TASK STATEMENT: Transcribe the data in full; each line must match exactly.

Collected data:
-- ==== Sys2Proof/WellFormed.lean ====
section
/-! DEFINITION. Well-formed commands. "Every `Operand` value of the right shape is legal for its `op`" (R63), so the
only check on a command's operand is the length bound `maxSeqLen` (R62, R208). -/

namespace Sys2Proof

/-- The length of the sequence a command carries; `none` for F_BYTE and F_HDR commands (R60). -/
def Instr.seqLen : Instr → Option Nat
  | .bin2ascii _ => none
  | .parity8 _ => none
  | .crc16 s => some s.length
  | .lrc s => some s.length
  | .build _ => none
  | .dump s => some s.length
  | .receive s _ => some s.length

/-- A command is well-formed when the sequence it carries, if any, is within the bound, if any (R62). -/
def Instr.wf (maxLen : Option Nat) (i : Instr) : Bool :=
  match maxLen, i.seqLen with
  | some m, some n => decide (n ≤ m)
  | some _, none => true
  | none, _ => true

end Sys2Proof
end

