-- ==== Sys2Proof/Certificates/Slice0/Obligations.lean ====
section
/-! DEFINITION. The statements for the provers. -/

open Sys2Proof Sys2Proof.Machine Sys2Proof.Safety

/-! ### Encoding and decoding -/

/-- R61: commands written out from the command map decode to the operation they stand for. -/
def Obligations.WordsOfTheCommandMapDecode : Prop :=
  decode none ⟨0x01#8, .oByte 0x41#8⟩ = .ok (.bin2ascii 0x41#8) ∧
  decode none ⟨0x02#8, .oByte 0x7B#8⟩ = .ok (.parity8 0x7B#8) ∧
  decode none ⟨0x03#8, .oSeq [0x01#8, 0x04#8]⟩ = .ok (.crc16 [0x01#8, 0x04#8]) ∧
  decode none ⟨0x04#8, .oSeq [0x01#8]⟩ = .ok (.lrc [0x01#8]) ∧
  decode none ⟨0x05#8, .oHdr ⟨0x01#8, 0x04#8, 0x00#8, 0x02#8, 0x00#8, 0x03#8⟩⟩ =
    .ok (.build ⟨0x01#8, 0x04#8, 0x00#8, 0x02#8, 0x00#8, 0x03#8⟩) ∧
  decode none ⟨0x06#8, .oSeq [0x0A#8, 0xFF#8]⟩ = .ok (.dump [0x0A#8, 0xFF#8]) ∧
  decode none ⟨0x07#8, .oRecv [0xFF#8, 0xFF#8] (-2)⟩ = .ok (.receive [0xFF#8, 0xFF#8] (-2))

/-- R60, R61: decode and encode agree, in both directions: a command decodes to `i` exactly when it is the encoding of
`i` and `i` is within the length bound. -/
def Obligations.DecodeIsTheInverseOfEncode : Prop :=
  ∀ (m : Option Nat) (c : Cmd) (i : Instr), decode m c = .ok i ↔ (encode i = c ∧ i.wf m = true)

/-- R62, R63, R206, R208, R212: what decoding answers for every command: IllegalCommand for a reserved code or a wrong
shape, then OperandTooLong, then the operation the code stands for with the operand as given. -/
def Obligations.DecodeIsTotalAndRejectsByName : Prop :=
  (∀ op : Byte, opFormat op = none ↔ (op.toNat = 0 ∨ 8 ≤ op.toNat)) ∧
  ∀ (m : Option Nat) (c : Cmd),
    (opFormat c.op ≠ some (operandFormat c.operand) → decode m c = .error .illegalCommand) ∧
    (opFormat c.op = some (operandFormat c.operand) → TooLong m c.operand →
      decode m c = .error .operandTooLong) ∧
    (opFormat c.op = some (operandFormat c.operand) → ¬ TooLong m c.operand →
      ∃ i, decode m c = .ok i ∧ opOf i = c.op ∧ operandOf i = c.operand)

/-! ### The step -/

/-- R62: a step of an Idle engine whose host issues a command that decodes is that command's meaning, in the state in
which the host has issued it. -/
def Obligations.StepRunsTheDecodedCommand : Prop :=
  ∀ (s : State) (c : Cmd) (rest : List HostEvent) (i : Instr), s.phase = .idle →
    s.host = .issue c :: rest → decode s.config.maxSeqLen c = .ok i →
    step s = exec i { s with host := rest }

COMPLETED EXERCISE:
-- ==== Sys2Proof/WellFormed.lean ====
section
/-! DEFINITION. Well-formed commands. "Every `Operand` value of the right shape is legal for its `op`" (R63), so the
only check on a command's operand is the length bound `maxSeqLen` (R62, R208). -/

namespace Sys2Proof

/-- The length of the sequence a command carries; `none` for F_BYTE and F_HDR commands (R60). -/
def Instr.seqLen : Instr → Option Nat
  | .bin2ascii _ => none
  | .parity8 _ => none
  | .crc16 s => some s.length
  | .lrc s => some s.length
  | .build _ => none
  | .dump s => some s.length
  | .receive s _ => some s.length

/-- A command is well-formed when the sequence it carries, if any, is within the bound, if any (R62). -/
def Instr.wf (maxLen : Option Nat) (i : Instr) : Bool :=
  match maxLen, i.seqLen with
  | some m, some n => decide (n ≤ m)
  | some _, none => true
  | none, _ => true

end Sys2Proof
end

-- ==== Sys2Proof/Certificates/Slice0/Obligations.lean ====
section
/-! DEFINITION. The statements for the provers. -/

open Sys2Proof Sys2Proof.Machine Sys2Proof.Safety

/-! ### Encoding and decoding -/

/-- R61: commands written out from the command map decode to the operation they stand for. -/
def Obligations.WordsOfTheCommandMapDecode : Prop :=
  decode none ⟨0x01#8, .oByte 0x41#8⟩ = .ok (.bin2ascii 0x41#8) ∧
  decode none ⟨0x02#8, .oByte 0x7B#8⟩ = .ok (.parity8 0x7B#8) ∧
  decode none ⟨0x03#8, .oSeq [0x01#8, 0x04#8]⟩ = .ok (.crc16 [0x01#8, 0x04#8]) ∧
  decode none ⟨0x04#8, .oSeq [0x01#8]⟩ = .ok (.lrc [0x01#8]) ∧
  decode none ⟨0x05#8, .oHdr ⟨0x01#8, 0x04#8, 0x00#8, 0x02#8, 0x00#8, 0x03#8⟩⟩ =
    .ok (.build ⟨0x01#8, 0x04#8, 0x00#8, 0x02#8, 0x00#8, 0x03#8⟩) ∧
  decode none ⟨0x06#8, .oSeq [0x0A#8, 0xFF#8]⟩ = .ok (.dump [0x0A#8, 0xFF#8]) ∧
  decode none ⟨0x07#8, .oRecv [0xFF#8, 0xFF#8] (-2)⟩ = .ok (.receive [0xFF#8, 0xFF#8] (-2))

/-- R60, R61: decode and encode agree, in both directions: a command decodes to `i` exactly when it is the encoding of
`i` and `i` is within the length bound. -/
def Obligations.DecodeIsTheInverseOfEncode : Prop :=
  ∀ (m : Option Nat) (c : Cmd) (i : Instr), decode m c = .ok i ↔ (encode i = c ∧ i.wf m = true)

/-- R62, R63, R206, R208, R212: what decoding answers for every command: IllegalCommand for a reserved code or a wrong
shape, then OperandTooLong, then the operation the code stands for with the operand as given. -/
def Obligations.DecodeIsTotalAndRejectsByName : Prop :=
  (∀ op : Byte, opFormat op = none ↔ (op.toNat = 0 ∨ 8 ≤ op.toNat)) ∧
  ∀ (m : Option Nat) (c : Cmd),
    (opFormat c.op ≠ some (operandFormat c.operand) → decode m c = .error .illegalCommand) ∧
    (opFormat c.op = some (operandFormat c.operand) → TooLong m c.operand →
      decode m c = .error .operandTooLong) ∧
    (opFormat c.op = some (operandFormat c.operand) → ¬ TooLong m c.operand →
      ∃ i, decode m c = .ok i ∧ opOf i = c.op ∧ operandOf i = c.operand)

/-! ### The step -/

/-- R62: a step of an Idle engine whose host issues a command that decodes is that command's meaning, in the state in
which the host has issued it. -/
def Obligations.StepRunsTheDecodedCommand : Prop :=
  ∀ (s : State) (c : Cmd) (rest : List HostEvent) (i : Instr), s.phase = .idle →
    s.host = .issue c :: rest → decode s.config.maxSeqLen c = .ok i →
    step s = exec i { s with host := rest }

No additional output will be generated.